DL: Senior citizens, whose IDs may be expired, would no longer be able to use those IDs. We know students, who may not have driver’s licenses but have valid student identification, would be affected. People with disabilities and other people who live in big cities, who don’t drive. And we know that voters of color are far more likely to be affected than other voters. In fact, in Missouri, African Americans are twice as likely to lack a state-issued photo ID than other voters. And we know that working families are more likely to be affected, people who don’t have flexibility in their job schedules to get to the numerous offices required to get these forms of ID. Most DMV offices are not open evenings and weekends, so that means people have to take time off work and lose a day’s pay. People who don’t have access to transportation are going to have to find a means of transportation to get to these multiple offices. And for people who work hourly wage jobs, for people who are taking care of children or elderly parents, who don’t have that kind of flexibility or don’t have the funds to procure all the underlying documentation, or get to all of these places, or can’t afford to lose a day’s pay, they’re simply not going to be able to participate in the future.
NA: Denise Leiberman with the Missouri Voter Protection Coalition, in 2013 the U.S. Supreme Court reversed a key component of the Voting Rights Act of 1965 called preclearance. The landmark law was designed to remove systemic roadblocks for black voters, and required nine specific states to get federal approval before enacting any changes to election law. While Missouri was not one of the nine states, did that Supreme Court decision embolden efforts in Missouri?

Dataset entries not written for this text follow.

-- ==== Sys2Proof/Laws/Signals.lean ====
section
/-!
SUPPORT. Laws/Signals.lean: what interrupts, ledger records and outgoing packets can change, and what tickets can: one lemma per
shared operation.
-/
namespace Sys2Proof.Machine

variable (d : Dev)

/-! ## Everything but the signalling parts stays -/

@[simp] theorem Dev.put_unsignalled (f : Field) (v i : Nat) : (d.put f v i).unsignalled = d.unsignalled := rfl

@[simp] theorem Dev.putWbit_unsignalled (f : Field) (b : Nat) (v : Bool) : (d.putWbit f b v).unsignalled = d.unsignalled := rfl

@[simp] theorem Dev.bump_unsignalled (f : Field) (i n : Nat) : (d.bump f i n).unsignalled = d.unsignalled := rfl

@[simp] theorem Dev.bumpS_unsignalled (f g : Field) (i n : Nat) : (d.bumpS f g i n).unsignalled = d.unsignalled := by
  unfold Dev.bumpS; simp only; split <;> rfl

@[simp] theorem Dev.emit_unsignalled (k : SentKind) (n : Nat) (ws : List Nat) : (d.emit k n ws).unsignalled = d.unsignalled := rfl

@[simp] theorem Dev.holdMsix_unsignalled (v : Nat) : (d.holdMsix v).unsignalled = d.unsignalled := by
  unfold Dev.holdMsix; split <;> rfl

@[simp] theorem Dev.slSend_unsignalled (h p : List Nat) : (d.slSend h p).unsignalled = d.unsignalled := by
  unfold Dev.slSend; simp only; split <;> rfl

@[simp] theorem Dev.record_unsignalled (k fl : Nat) (b : List Part) (t s : Nat) :
    (d.record k fl b t s).unsignalled = d.unsignalled := by
  unfold Dev.record; split <;> rfl

@[simp] theorem Dev.ldgRefusal_unsignalled : d.ldgRefusal.unsignalled = d.unsignalled := by simp [Dev.ldgRefusal]

@[simp] theorem Dev.summaryAgain_unsignalled (s : Nat) : (d.summaryAgain s).unsignalled = d.unsignalled := by
  unfold Dev.summaryAgain; split <;> rfl

@[simp] theorem Dev.irqDeliver_unsignalled (s : Nat) : (d.irqDeliver s).unsignalled = d.unsignalled := by
  unfold Dev.irqDeliver
  split
  · rfl
  · simp only
    repeat' split
    all_goals first | rfl | simp

@[simp] theorem Dev.irqEdge_unsignalled (s : Nat) : (d.irqEdge s).unsignalled = d.unsignalled := by
  unfold Dev.irqEdge; split <;> simp

@[simp] theorem Dev.pageIrq_unsignalled (p b : Nat) : (d.pageIrq p b).unsignalled = d.unsignalled := by
  unfold Dev.pageIrq; simp only; split <;> simp

@[simp] theorem Dev.privRecord_unsignalled (ch k p o v t r : Nat) :
    (d.privRecord ch k p o v t r).unsignalled = d.unsignalled := by simp [Dev.privRecord]

/-- A part that signalling cannot touch is the same on both sides. -/
theorem Dev.part_of_unsignalled {α : Type} (g : Dev → α) (hg : ∀ d, g d.unsignalled = g d) {d e : Dev}
    (h : e.unsignalled = d.unsignalled) : g e = g d := by rw [← hg e, h, hg d]

/-! ## Every register field but the signalling ones stays -/

theorem Dev.putWbit_get {f : Field} (g : Field) (b i : Nat) (v : Bool) (h : f.code ≠ g.code) :
    (d.putWbit f b v).get g i = d.get g i := by
  unfold Dev.putWbit; exact d.get_put_field _ _ _ _ _ h

theorem Dev.bump_get_other {f g : Field} (i j n : Nat) (h : f.code ≠ g.code) : (d.bump f i n).get g j = d.get g j := by
  unfold Dev.bump; exact d.get_put_field _ _ _ _ _ h

theorem Dev.bumpS_get_other {f s g : Field} (i j n : Nat) (h : f.code ≠ g.code) (hs : s.code ≠ g.code) :
    (d.bumpS f s i n).get g j = d.get g j := by
  unfold Dev.bumpS; simp only
  split
  · exact d.get_put_field _ _ _ _ _ h
  · rw [Dev.get_put_field _ _ _ _ _ _ hs, d.get_put_field _ _ _ _ _ h]

@[simp] theorem Dev.slSend_get (h p : List Nat) (f : Field) (i : Nat) : (d.slSend h p).get f i = d.get f i := by
  unfold Dev.slSend; simp only; split <;> rfl

@[simp] theorem Dev.record_get (k fl : Nat) (b : List Part) (t s : Nat) (f : Field) (i : Nat) :
    (d.record k fl b t s).get f i = d.get f i := by
  unfold Dev.record; split <;> rfl

@[simp] theorem Dev.privRecord_get (ch k p o v t r : Nat) (f : Field) (i : Nat) :
    (d.privRecord ch k p o v t r).get f i = d.get f i := by simp [Dev.privRecord]

theorem signal_ne {f : Field} (h : f.code ∉ signalCodes) :
    IRQ_PEND_pend.code ≠ f.code ∧ IRQ_LOST_count.code ≠ f.code ∧ PAGE_IRQ_RAW_raw.code ≠ f.code ∧
      LDG_FULL_REFUSALS_count.code ≠ f.code ∧ LDG_FULL_REFUSALS_sat.code ≠ f.code := by
  simp only [signalCodes, List.mem_cons, List.not_mem_nil, or_false, not_or] at h
  exact ⟨Ne.symm h.1, Ne.symm h.2.1, Ne.symm h.2.2.1, Ne.symm h.2.2.2.1, Ne.symm h.2.2.2.2⟩

theorem Dev.ldgRefusal_get (f : Field) (i : Nat) (h : f.code ∉ signalCodes) : d.ldgRefusal.get f i = d.get f i := by
  have s := signal_ne h
  exact d.bumpS_get_other _ _ _ s.2.2.2.1 s.2.2.2.2

theorem Dev.summaryAgain_get (src : Nat) (f : Field) (i : Nat) (h : f.code ∉ signalCodes) : (d.summaryAgain src).get f i = d.get f i := by
  unfold Dev.summaryAgain
  split
  · exact Dev.putWbit_get _ _ _ _ _ (signal_ne h).1
  · rfl

theorem Dev.irqDeliver_get (src : Nat) (f : Field) (i : Nat) (h : f.code ∉ signalCodes) :
    (d.irqDeliver src).get f i = d.get f i := by
  have s := signal_ne h
  unfold Dev.irqDeliver
  split
  · rfl
  · simp only
    repeat' split
    all_goals first
      | rfl
      | simp
      | exact d.ldgRefusal_get f i h
      | (rw [Dev.summaryAgain_get _ _ _ _ h, Dev.putWbit_get _ _ _ _ _ s.1]; simp)

/-- An interrupt source's edge changes no field but the signalling ones. -/
theorem Dev.irqEdge_get (src : Nat) (f : Field) (i : Nat) (h : f.code ∉ signalCodes) : (d.irqEdge src).get f i = d.get f i := by
  have s := signal_ne h
  unfold Dev.irqEdge
  split
  · exact d.bump_get_other _ _ _ s.2.1
  · rw [Dev.irqDeliver_get _ _ _ _ h, Dev.putWbit_get _ _ _ _ _ s.1]

/-- A block event changes no field but the signalling ones. -/
theorem Dev.pageIrq_get (p b : Nat) (f : Field) (i : Nat) (h : f.code ∉ signalCodes) : (d.pageIrq p b).get f i = d.get f i := by
  have s := signal_ne h
  unfold Dev.pageIrq
  simp only
  split
  · rw [Dev.irqEdge_get _ _ _ _ h, Dev.get_put_field _ _ _ _ _ _ s.2.2.1]
  · rw [Dev.get_put_field _ _ _ _ _ _ s.2.2.1]

end Sys2Proof.Machine
end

DL: Absolutely. The Supreme Court’s gutting of a key provision of the Voting Rights Act several years ago opened the door to new restrictive voting practices in states around the country, even states that weren’t subject to preclearance provisions. Because it set a tone of acceptability for restrictive voting measures. We saw this year, in this presidential election, 14 states with new restrictive voting laws on the books for the first time. And it’s opened a climate of fear about voting. And so, that climate creates a disincentive for people to vote; when people hear that voting is being made harder, they simply stay home.

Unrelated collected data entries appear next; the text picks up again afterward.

/-- Settles O24: each field by its place among the packed ones. -/
theorem headerCarriesItsFields : Obligations.HeaderCarriesItsFields := by
  intro h hepoch hrole hposture htrip hplan hkeep hmgmt hmap
  refine ⟨h.word_lt, ?_, ?_, ?_, ?_, ?_, ?_, ?_, ?_, ?_, ?_, ?_, ?_, h.hdrGood_word⟩
  · exact (h.hdrField_word 0 rfl (by simp [DownHead.fields]) rfl).trans (Nat.mod_eq_of_lt (by decide))
  · exact h.hdrField_word 1 rfl (by simp [DownHead.fields]) rfl
  · exact (h.hdrField_word 2 rfl (by simp [DownHead.fields]) rfl).trans (Nat.mod_eq_of_lt hepoch)
  · exact (h.hdrField_word 3 rfl (by simp [DownHead.fields]) rfl).trans (Nat.mod_eq_of_lt hrole)
  · exact (h.hdrField_word 4 rfl (by simp [DownHead.fields]) rfl).trans (Nat.mod_eq_of_lt hposture)
  · exact (h.hdrField_word 5 rfl (by simp [DownHead.fields]) rfl).trans (Nat.mod_eq_of_lt htrip)
  · exact (h.hdrField_word 6 rfl (by simp [DownHead.fields]) rfl).trans (Nat.mod_eq_of_lt hplan)
  · exact (h.hdrField_word 7 rfl (by simp [DownHead.fields]) rfl).trans (Nat.mod_eq_of_lt hkeep)
  · exact (h.hdrField_word 8 rfl (by simp [DownHead.fields]) rfl).trans (Nat.mod_eq_of_lt hmgmt)
  · exact (h.hdrField_word 9 rfl (by simp [DownHead.fields]) rfl).trans (Nat.zero_mod _)
  · exact (h.hdrField_word 10 rfl (by simp [DownHead.fields]) rfl).trans (Nat.mod_eq_of_lt hmap)
  · exact (h.hdrField_word 11 rfl (by simp [DownHead.fields]) rfl).trans (Nat.zero_mod _)

/-- Settles O25: the header that is sent is good, and one inverted bit of a good header is noticed. -/
theorem oneWrongBitFailsTheHeader : Obligations.OneWrongBitFailsTheHeader :=
  fun h _ hk => hdrGood_flip h.hdrGood_word hk

/-! ## Epochs and frame numbers modulo their width (R163, R168) -/

/-- An epoch is later by the distance that leads to it, from 1 to 32,767 (R168). -/
theorem laterEpoch_iff {a b : Nat} (ha : a < 2 ^ 16) (hb : b < 2 ^ 16) :
    laterEpoch a b = true ↔ ∃ k, 1 ≤ k ∧ k ≤ 32_767 ∧ (b + k) % 2 ^ 16 = a := by
  rw [laterEpoch, decide_eq_true_eq]
  constructor
  · exact fun ⟨h1, h2⟩ => ⟨(a + 2 ^ 16 - b) % 2 ^ 16, h1, h2, by omega⟩
  · rintro ⟨k, h1, h2, rfl⟩
    omega

theorem laterEpoch_asymm {a b : Nat} (h : laterEpoch a b = true) :
    laterEpoch b a = false := by
  simp only [laterEpoch, decide_eq_true_eq, decide_eq_false_iff_not] at h ⊢
  omega

/-- Half the circle apart is the one distance at which neither epoch is later. -/
theorem laterEpoch_total {a b : Nat} (ha : a < 2 ^ 16) (hb : b < 2 ^ 16) (hne : a ≠ b) (hhalf : (b + 32_768) % 2 ^ 16 ≠ a) :
    laterEpoch a b = true ∨ laterEpoch b a = true := by
  simp only [laterEpoch, decide_eq_true_eq]
  omega

/-- The number taken for 32 received bits carries them, and no number that does lies nearer to the device's frame (R163). -/
theorem near48_nearest {lo f : Nat} (hlo : lo < 2 ^ 32) (hf : 2 ^ 32 ≤ f) :
    near48 lo f % 2 ^ 32 = lo ∧ near48 lo f ≤ f + 2 ^ 31 ∧ f ≤ near48 lo f + 2 ^ 31 := by
  simp only [near48]
  split
  · omega
  · split <;> omega

/-- Settles O22. -/
theorem laterIsAsymmetric : Obligations.LaterIsAsymmetric :=
  ⟨fun _ _ ha hb => ⟨laterEpoch_iff ha hb, laterEpoch_asymm, laterEpoch_total ha hb⟩, fun _ _ => near48_nearest⟩

/-! ## What an echo fixes (R182, R183) -/

section Echoes

variable {ok : Bool} {hdr echo w : Nat} {cmd : Option Nat}

theorem echo_start (echo : Nat) : bits echo 6 2 = echo / 64 % 4 :=
  congrArg (· % 4) (Nat.shiftRight_eq_div_pow echo 6)

theorem echo_stop (echo : Nat) : bits echo 4 2 = echo / 16 % 4 :=
  congrArg (· % 4) (Nat.shiftRight_eq_div_pow echo 4)
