-- ==== Sys2Proof/Decode.lean ====
section
/-! DEFINITION. The commands that spec/opcode_table.json gives bits to: none.
The host's requests do reach the controller as bytes, and those bytes are decoded where R200 decodes them, in Machine/Dispatching.lean. -/

namespace Sys2Proof

/-- No row of spec/opcode_table.json gives bits, so no word spells a command. -/
def decodeTableWord (_nbits _w : Nat) : Option Instr := none

end Sys2Proof
end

NA: This year, there were hundreds of fewer polling places, leading to much longer lines. Do you think broad attacked affected the black voter turnout in this election?
DL: African American turnout was down, and this is due to the cumulative effect of new restrictive voting practices, cuts to polling place locations, making it difficult to get to polling places, increased lines at polling places that now had to service more voters, and new rules that made it much more difficult for poll workers to navigate the process also creating long lines for voters. All of these together sent a message to voters, particularly voters of color, that their voice wasn’t wanted.

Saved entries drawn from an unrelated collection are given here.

-- ==== Sys2Proof/Machine/RailDrive.lean ====
section
/-! DEFINITION. The Rail Drive (chapter 5): waits, motions, settles, faults and recovery, and the requests RAIL_SET, RAIL_RECOVER and RAIL_READ. -/

namespace Sys2Proof.Machine

/-- The state at which a rail settled at a stop stands. -/
def Stop.railState : Stop → RailState
  | .clear => .clear
  | .engaged => .engaged

/-- The last stop that a settled stop gives (R84). -/
def Stop.lastStop : Stop → LastStop
  | .clear => .clear
  | .engaged => .engaged

/-- The opposite stop. -/
def Stop.other : Stop → Stop
  | .clear => .engaged
  | .engaged => .clear

/-- The state of a motion toward a stop (R88). -/
def Stop.motion : Stop → RailState
  | .clear => .disengaging
  | .engaged => .engaging

/-- The motor direction toward a stop (R82). -/
def Stop.motor : Stop → Motor
  | .clear => .towardClear
  | .engaged => .towardEngaged

/-- The switch of a stop (R81). -/
def Rail.switch (r : Rail) : Stop → Switch
  | .clear => r.clearSwitch
  | .engaged => r.engagedSwitch

/-- Replace the switch of a stop. -/
def Rail.setSwitch (r : Rail) (s : Stop) (sw : Switch) : Rail :=
  match s with
  | .clear => { r with clearSwitch := sw }
  | .engaged => { r with engagedSwitch := sw }

/-- R96: the rail at rest: the motor off, no timer running, and no target, origin, recovery or pending target. -/
def Rail.still (r : Rail) : Rail :=
  { r with
    target := none, origin := none, recovery := false, pendingTarget := none, quietTimer := none
    travelTimer := none, stallTimer := none, settleTimer := none, motor := .off }

/-- R93: the rail enters SETTLING at a stage time, bound for its target. -/
def Rail.settling (r : Rail) (now : Time) : Rail :=
  { r with
    state := .settling, origin := none, quietTimer := none, travelTimer := none, stallTimer := none
    settleTimer := some (after now 100000), motor := .off }

/-- R88, R92: the motor starts toward a stop at a stage time. -/
def Rail.moving (r : Rail) (t : Stop) (now : Time) : Rail :=
  { r with
    state := t.motion, origin := none, quietTimer := none, motor := t.motor
    travelTimer := some (after now 1500000)
    stallTimer := if r.overLimit then some (after now 200000) else none }

/-- R85, R88, R97: the rail enters WAIT_QUIET for a target at a stage time. -/
def Rail.waiting (r : Rail) (t : Stop) (origin : RailOrigin) (recovery : Bool) (now : Time) : Rail :=
  { r.still with
    state := .waitQuiet, cause := none, target := some t, origin := some origin, recovery := recovery
    quietTimer := some (after now 5000000) }

namespace Controller

/-- Replace the rail record. -/
def setRail (c : Controller) (r : Rail) : Controller := { c with rail := r }

/-- R102: a RAIL_STATE report of the rail as it stands; `discarded` when a pending target was discarded. -/
def railReport (c : Controller) (discarded : Bool) : Controller :=
  c.report (.railState c.rail.state c.rail.target c.rail.cause discarded c.rail.lastStop c.rail.recovery)

/-- R88: in WAIT_QUIET, the motion starts when its conditions all hold; with the target's switch closed the rail enters SETTLING at once. The trim units follow (R45). -/
def railTest (c : Controller) : Controller :=
  match c.rail.target with
  | some t =>
    if c.rail.state = .waitQuiet ∧ c.motionOpen = true then
      let r := if (c.rail.switch t).closed then c.rail.settling c.now else c.rail.moving t c.now
      ((c.setRail r).railReport false).trimSync
    else c
  | none => c

/-- R88: the rail enters WAIT_QUIET, is reported, and tests its conditions. -/
def railWait (c : Controller) (t : Stop) (origin : RailOrigin) (recovery : Bool) : Controller :=
  ((c.setRail (c.rail.waiting t origin recovery c.now)).railReport false).railTest

/-- R91, R92, R94, R95: the rail enters FAULT with a cause, discarding what it was bound for; the trim units follow and the grant is tried (R45, R53). -/
def railFault (c : Controller) (cause : RailCause) (lastStop : LastStop) : Controller :=
  let discarded := c.rail.pendingTarget.isSome
  let r := { c.rail.still with state := .fault, cause := some cause, lastStop := lastStop }
  ((c.setRail r).railReport discarded).tryGrant.trimSync

end Controller

/-! ### Switches (R81, R90, R94, R95) -/

/-- R81: the frames a switch input holds a new level before it is taken. -/
def debounceSpan : Nat := 96

/-- R95: the switch at which the rail is taken to stand. -/
def Rail.place (r : Rail) : Option Stop :=
  match r.state with
  | .clear => some .clear
  | .engaged => some .engaged
  | .waitQuiet =>
    match r.origin with
    | some { state := .clear, .. } => some .clear
    | some { state := .engaged, .. } => some .engaged
    | _ => none
  | .settling => r.target
  | .engaging | .disengaging | .unplaced | .fault => none

/-- R90: the stop whose switch ends the motion in progress. -/
def Rail.bound (r : Rail) : Option Stop :=
  match r.state with
  | .engaging => some .engaged
  | .disengaging => some .clear
  | .clear | .engaged | .waitQuiet | .settling | .unplaced | .fault => none

namespace Controller

/-- R90, R94, R96: the debounced closing of the switch of stop `sw`. -/
def switchCloses (c : Controller) (sw : Stop) : Controller :=
  if (c.rail.switch sw.other).closed then c.railFault .switchConflict .none
  else if c.rail.bound = some sw then ((c.setRail (c.rail.settling c.now)).railReport false).trimSync
  else c

/-- R95, R96: the debounced opening of the switch of stop `sw`. -/
def switchOpens (c : Controller) (sw : Stop) : Controller :=
  if c.rail.place = some sw then c.railFault .lostPosition .none else c

/-- R81: the switch of a stop completes its debounce, and its debounced state changes. -/
def switchChange (sw : Stop) (c : Controller) : Controller :=
  let s := c.rail.switch sw
  if s.run = debounceSpan then
    let c := c.setRail (c.rail.setSwitch sw { s with closed := !s.closed, run := 0 })
    if s.closed then c.switchOpens sw else c.switchCloses sw
  else c

/-! ### Timers (R89, R91, R92, R93) -/

/-- R92: the over-limit indication becomes set or clear. -/
def overLimitChange (set : Bool) (c : Controller) : Controller :=
  if set = c.rail.overLimit then c
  else
    let timer := if set && c.motorRunning then some (after c.now 200000) else none
    c.setRail { c.rail with overLimit := set, stallTimer := timer }

/-- R89: the quiet timer expires, and the request is abandoned. -/
def railAbandoned (c : Controller) : Controller :=
  match c.rail.state, c.rail.origin with
  | .waitQuiet, some o =>
    if c.expired c.rail.quietTimer then
      let r := { c.rail.still with state := o.state, cause := o.cause }
      (c.setRail r).report (.railAbandoned c.rail.target o.state o.cause)
    else c
  | _, _ => c

/-- R91: the travel timer expires. -/
def travelTimeout (c : Controller) : Controller :=
  if c.motorRunning ∧ c.expired c.rail.travelTimer then c.railFault .travelTimeout c.rail.lastStop else c

/-- R92: the stall timer expires. -/
def stall (c : Controller) : Controller :=
  if c.motorRunning ∧ c.expired c.rail.stallTimer then c.railFault .stall c.rail.lastStop else c

/-- R93: the rail is placed at the stop it settled at; the grant is tried, and a pending target is waited for. -/
def railPlaced (c : Controller) (t : Stop) : Controller :=
  let next := c.rail.pendingTarget
  let r := { c.rail.still with state := t.railState, cause := none, lastStop := t.lastStop }
  let c := ((c.setRail r).railReport false).tryGrant
  let c := match next with
    | some p => c.railWait p { state := t.railState, cause := none } false
    | none => c
  c.trimSync

/-- R93: the settle timer expires. -/
def settleExpiry (c : Controller) : Controller :=
  match c.rail.state, c.rail.target with
  | .settling, some t =>
    if c.expired c.rail.settleTimer then
      if (c.rail.switch t.other).closed then c.railFault .switchConflict .none else c.railPlaced t
    else c
  | _, _ => c

end Controller

/-! ### The requests (R85, R86, R87, R97, R103) -/

/-- R85: the fields of every reply to RAIL_SET. -/
def railFields (c : Controller) : List Byte :=
  codeByte c.rail.state.code ++ optLE 1 (c.rail.target.map Stop.code) ++ optLE 1 (c.rail.pendingTarget.map Stop.code)

/-- R86: a RAIL_SET of the other target in WAIT_QUIET with recovery clear cancels the wait to its origin. -/
def Controller.railCancel (c : Controller) : Controller :=
  match c.rail.origin with
  | some o =>
    let r := { c.rail.still with state := o.state, cause := o.cause }
    (c.setRail r).report (.railCancelled o.state c.rail.target)
  | none => c

/-- R85 to R87: the outcome of RAIL_SET by rail state. -/
def railOutcome (c : Controller) (t : Stop) : ResultCode × Controller :=
  match c.rail.state with
  | .fault | .unplaced => (.badState, c)
  | .clear => if t = .clear then (.already, c) else (.accepted, c.railWait t { state := .clear, cause := none } false)
  | .engaged => if t = .engaged then (.already, c) else (.accepted, c.railWait t { state := .engaged, cause := none } false)
  | .waitQuiet =>
    if c.rail.target = some t then (.already, c)
    else if c.rail.recovery then (.badState, c)
    else (.ok, c.railCancel)
  | .engaging | .disengaging | .settling =>
    if c.rail.target = some t then
      match c.rail.pendingTarget with
      | none => (.already, c)
      | some p => (.ok, (c.setRail { c.rail with pendingTarget := none }).report (.railCancelled c.rail.state (some p)))
    else
      match c.rail.pendingTarget with
      | none => (.accepted, c.setRail { c.rail with pendingTarget := some t })
      | some _ => (.already, c)

/-- R85: RAIL_SET. -/
def railSet (target : Nat) : Handler := fun c =>
  match stopOf target with
  | none => (c, { code := .badValue, fields := railFields c })
  | some t =>
    let r := railOutcome c t
    (r.2, { code := r.1, fields := railFields r.2 })

/-- R97: the field of every reply to RAIL_RECOVER. -/
def railStateField : Shown := fun c => codeByte c.rail.state.code

/-- R97: RAIL_RECOVER. -/
def railRecover : Handler := fun c =>
  let done := fun (code : ResultCode) (c : Controller) => (c, ({ code := code, fields := railStateField c } : Answer))
  if c.rail.state ≠ .fault ∧ c.rail.state ≠ .unplaced then done .badState c
  else if c.rail.clearSwitch.closed && !c.rail.engagedSwitch.closed && c.trim.cal.isNone then
    let r := { c.rail.still with target := some .clear, recovery := true, cause := none }
    done .accepted (((c.setRail (r.settling c.now)).railReport false).trimSync)
  else done .accepted (c.railWait .clear { state := c.rail.state, cause := c.rail.cause } true)

/-- R103: the stage time that remains to the deadline of a timer of the Rail Drive.
DESIGN CHOICE (log 33): a timer that does not run has its field too, absent as 0xFF in each byte. -/
def timerField (c : Controller) (t : Option Time) : List Byte :=
  match t with
  | some d => if reached c.now d then bytesLE 4 0 else bytesLE 4 (elapsed d c.now)
  | none => absent 4

/-- R83: the recovery field is present in WAIT_QUIET, DISENGAGING and SETTLING. -/
def RailState.hasRecovery : RailState → Bool
  | .waitQuiet | .disengaging | .settling => true
  | .clear | .engaged | .engaging | .unplaced | .fault => false

/-- R103: the motor state and direction, a flag and then the stop it runs toward.
DESIGN CHOICE (log 33): the flag is 1 while the motor is on, the direction takes the value of its stop, and it is absent while the motor is off. -/
def motorFields : Motor → List Byte
  | .off => flagByte false ++ absent 1
  | .towardClear => flagByte true ++ codeByte Stop.clear.code
  | .towardEngaged => flagByte true ++ codeByte Stop.engaged.code

/-- R103: RAIL_READ.
DESIGN CHOICE (log 33): the origin is its state and then the cause of a FAULT, and the flag of a switch stands for closed, that of the live path for open. The remaining times are four fields of four bytes in the order of R83's table, quiet, travel, stall and settle timer, each 0xFFFFFFFF where its timer does not run. -/
def railRead : Handler := fun c =>
  (c, { code := .ok, fields :=
    codeByte c.rail.state.code ++ optLE 1 (c.rail.cause.map RailCause.code) ++ optLE 1 (c.rail.target.map Stop.code)
      ++ optLE 1 (c.rail.origin.map fun o => o.state.code)
      ++ optLE 1 (c.rail.origin.bind fun o => o.cause.map RailCause.code)
      ++ (if c.rail.state.hasRecovery then flagByte c.rail.recovery else absent 1)
      ++ optLE 1 (c.rail.pendingTarget.map Stop.code) ++ codeByte c.rail.lastStop.code
      ++ flagByte c.rail.clearSwitch.closed ++ flagByte c.rail.engagedSwitch.closed ++ motorFields c.rail.motor
      ++ flagByte c.rail.overLimit ++ flagByte c.livePath ++ timerField c c.rail.quietTimer
      ++ timerField c c.rail.travelTimer ++ timerField c c.rail.stallTimer ++ timerField c c.rail.settleTimer })

/-! ### The commands -/

/-- SWITCH_CHANGE (R81); without a completed debounce span it has no effect (log 8). -/
def execSwitchChange (sw : Stop) (s : State) : Result := s.run (Controller.switchChange sw)

/-- OVER_LIMIT_CHANGE (R92). -/
def execOverLimitChange (set : Bool) (s : State) : Result := s.run (Controller.overLimitChange set)

/-- RAIL_SET (R85). -/
def execRailSet (tag : Byte) (target : Nat) (s : State) : Result := s.run (Controller.handle 0x1C#8 tag railFields (railSet target))

/-- RAIL_RECOVER (R97). -/
def execRailRecover (tag : Byte) (s : State) : Result := s.run (Controller.handle 0x1D#8 tag railStateField railRecover)

/-- RAIL_READ (R103). -/
def execRailRead (tag : Byte) (s : State) : Result := s.run (Controller.handle 0x1E#8 tag noFields railRead)

/-- RAIL_ABANDONED (R89); an expiry whose deadline is not reached has no effect (log 4). -/
def execRailAbandoned (s : State) : Result := s.run Controller.railAbandoned

/-- TRAVEL_TIMEOUT (R91); an expiry whose deadline is not reached has no effect (log 4). -/
def execTravelTimeout (s : State) : Result := s.run Controller.travelTimeout

/-- STALL (R92); an expiry whose deadline is not reached has no effect (log 4). -/
def execStall (s : State) : Result := s.run Controller.stall

/-- SETTLE_EXPIRY (R93); an expiry whose deadline is not reached has no effect (log 4). -/
def execSettleExpiry (s : State) : Result := s.run Controller.settleExpiry

end Sys2Proof.Machine
end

NA: Finally, this was the first presidential poll since the Voting Rights Act was gutted. What’s your takeaway?
DL: We’ve seen this before. Every time communities have risen up to demand a voice, particularly communities of color, throughout our nation’s history we have seen this kind of backlash and trying to silence people who are stepping up, and we’re going to fight that. What it means is that people are going to have to come together more intentionally than ever, and more determined than ever, because that is the vehicle that gives us our voice in this society.
Denise Lieberman is Senior Attorney at Advancement Project and coordinator of the Missouri Voter Protection Coalition.